Squirming through shear-thinning fluids

TL;DR

This paper investigates how shear-thinning non-Newtonian fluids affect the swimming behavior of spherical squirmers, revealing complex effects on speed and the limitations of traditional decomposition methods.

Contribution

It provides the first detailed analysis of swimming in shear-thinning fluids using asymptotic and numerical methods, highlighting nontrivial effects on swimmer speed.

Findings

Shear-thinning rheology causes both faster and slower swimming depending on surface actuation.

Traditional drag and thrust decomposition methods may not apply straightforwardly in complex fluids.

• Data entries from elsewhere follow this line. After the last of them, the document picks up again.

-- ==== Sys2Proof/Laws/KeepRounds.lean ====
section
/-! SUPPORT. The operations of Machine/Rounds.lean keep what every operation keeps. -/

namespace Sys2Proof.Machine

theorem State.setWalk_keeps {s₀ s : State} {w : Walk} (hK : Keeps s₀ s) : Keeps s₀ (State.setWalk s w) := by
  unfold State.setWalk
  with_reducible repeat' first
    | assumption | dsimp only | split | refine Keeps.upd ?_ ?_ ?_ ?_ ?_ ?_ | exact fun e => e | exact OtpOnlyAdds.refl _ | exact Nat.le_refl _

theorem State.walksDone_keeps {s₀ s : State} {id : Nat} (hK : Keeps s₀ s) : Keeps s₀ (State.walksDone s id) := by
  unfold State.walksDone
  with_reducible repeat' first
    | assumption | apply State.run_keeps | dsimp only | split

theorem State.walkHalt_keeps {s₀ s : State} {w : Walk} {x : Halt} (h : Keeps s₀ s) : Keeps s₀ (s.walkHalt w x) := by
  unfold State.walkHalt
  with_reducible repeat' first
    | assumption | apply State.failAny_keeps | split

theorem State.walkStands_keeps {s₀ s : State} {old w : Walk} {bumps : List (Nat × Nat)} (hK : Keeps s₀ s) : Keeps s₀ (State.walkStands s old w bumps) := by
  unfold State.walkStands
  with_reducible repeat' first
    | assumption | apply State.bump_keeps | apply State.bumps_keeps | apply State.pumpDies_keeps | apply State.setWalk_keeps | apply State.walksDone_keeps | dsimp only | split | refine Keeps.upd ?_ ?_ ?_ ?_ ?_ ?_ | exact fun e => e | exact OtpOnlyAdds.refl _ | exact OtpOnlyAdds.upd | exact Nat.le_refl _ | exact Nat.le_add_right _ _

theorem execWalkStart_keeps {s₀ s : State} {walk : Nat} (hK : Keeps s₀ s) : KeepsA s₀ (execWalkStart walk s) := by
  unfold execWalkStart
  with_reducible repeat' first
    | assumption | apply State.walkHalt_keeps | apply State.walkStands_keeps | apply KeepsA.next | dsimp only | split | refine Keeps.upd ?_ ?_ ?_ ?_ ?_ ?_ | exact fun e => e | exact OtpOnlyAdds.refl _ | exact Nat.le_refl _

theorem State.expansionRec_keeps {s₀ s : State} {c : Cmd} {v : SView} {id : Nat} {t : State} {x : Option Adj × Bool} (e : s.expansionRec c v id = .ok (t, x))
    (h : Keeps s₀ s) : Keeps s₀ t := by
  unfold State.expansionRec at e
  repeat' split at e
  all_goals first
    | (cases e; exact h)
    | cases e

theorem execExpansionComplete_keeps {s₀ s : State} {walk slot : Nat} (hK : Keeps s₀ s) : KeepsA s₀ (execExpansionComplete walk slot s) := by
  unfold execExpansionComplete
  with_reducible repeat' first
    | assumption | apply State.raiseAt_keeps | apply State.walkHalt_keeps | apply State.walkStands_keeps | (refine State.expansionRec_keeps (by assumption) ?_) | apply KeepsA.next | dsimp only | split

theorem execSideStrumBatch_keeps {s₀ s : State} {shard : Nat} (hK : Keeps s₀ s) : KeepsA s₀ (execSideStrumBatch shard s) := by
  unfold execSideStrumBatch
  with_reducible repeat' first
    | assumption | apply State.modPart_keeps | apply State.bump_keeps | apply State.bumps_keeps | apply State.chargeFree_keeps | apply State.setWalk_keeps | apply State.walksDone_keeps | apply State.walkHalt_keeps | (refine Keeps.foldl (fun h => ?_) _ ?_) | apply KeepsA.next | dsimp only | split

theorem State.startOwn_keeps {s₀ s : State} {part ctx : Nat} {dw : List Nat} {old : Option Cmd} (hK : Keeps s₀ s) : Keeps s₀ (State.startOwn s part ctx dw old) := by
  unfold State.startOwn
  with_reducible repeat' first
    | assumption | apply State.addCmd_keeps | apply State.run_keeps | dsimp only | split

theorem execAutoConsolidate_keeps {s₀ s : State} {shard : Nat} (hK : Keeps s₀ s) : KeepsA s₀ (execAutoConsolidate shard s) := by
  unfold execAutoConsolidate
  with_reducible repeat' first
    | assumption | apply State.startOwn_keeps | apply KeepsA.next | dsimp only | split

theorem execSweepBatch_keeps {s₀ s : State} {shard : Nat} (hK : Keeps s₀ s) : KeepsA s₀ (execSweepBatch shard s) := by
  unfold execSweepBatch
  with_reducible repeat' first
    | assumption | apply State.setShard_keeps | apply State.startOwn_keeps | apply KeepsA.next | dsimp only | split

theorem execMigrationPass_keeps {s₀ s : State} {ctx layer : Nat} (hK : Keeps s₀ s) : KeepsA s₀ (execMigrationPass ctx layer s) := by
  unfold execMigrationPass
  with_reducible repeat' first
    | assumption | apply State.setRegion_keeps | apply State.startOwn_keeps | apply KeepsA.next | dsimp only | split

theorem execAutoFullCheckpoint_keeps {s₀ s : State} {target : Nat} (hK : Keeps s₀ s) : KeepsA s₀ (execAutoFullCheckpoint target s) := by
  unfold execAutoFullCheckpoint
  with_reducible repeat' first
    | assumption | apply State.startOwn_keeps | apply KeepsA.next | dsimp only | split

theorem execPeriodicCheckpoint_keeps {s₀ s : State} {target : Nat} (hK : Keeps s₀ s) : KeepsA s₀ (execPeriodicCheckpoint target s) := by
  unfold execPeriodicCheckpoint
  with_reducible repeat' first
    | assumption | apply State.setArea_keeps | apply State.startOwn_keeps | apply KeepsA.next | dsimp only | split

theorem execOverlayFold_keeps {s₀ s : State} {fret base : Nat} (hK : Keeps s₀ s) : KeepsA s₀ (execOverlayFold fret base s) := by
  unfold execOverlayFold
  with_reducible repeat' first
    | assumption | apply State.foldOverlay_keeps | apply State.yieldAll_keeps | apply KeepsA.next | dsimp only | split | refine Keeps.upd ?_ ?_ ?_ ?_ ?_ ?_ | exact fun e => e | exact OtpOnlyAdds.refl _ | exact OtpOnlyAdds.upd | exact Nat.le_refl _ | exact Nat.le_add_right _ _

end Sys2Proof.Machine
end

The study combines asymptotic analysis with numerical simulations to explore swimmer behavior.

Abstract

Many microorganisms find themselves immersed in fluids displaying non-Newtonian rheological properties such as viscoelasticity and shear-thinning viscosity. The effects of viscoelasticity on swimming at low Reynolds numbers have already received considerable attention, but much less is known about swimming in shear-thinning fluids. A general understanding of the fundamental question of how shear-thinning rheology influences swimming still remains elusive. To probe this question further, we study a spherical squirmer in a shear-thinning fluid using a combination of asymptotic analysis and numerical simulations. Shear-thinning rheology is found to affect a squirming swimmer in nontrivial and surprising ways; we predict and show instances of both faster and slower swimming depending on the surface actuation of the squirmer. We also illustrate that while a drag and thrust decomposition can provide insights into swimming in Newtonian fluids, extending this intuition to problems in complex media can prove problematic.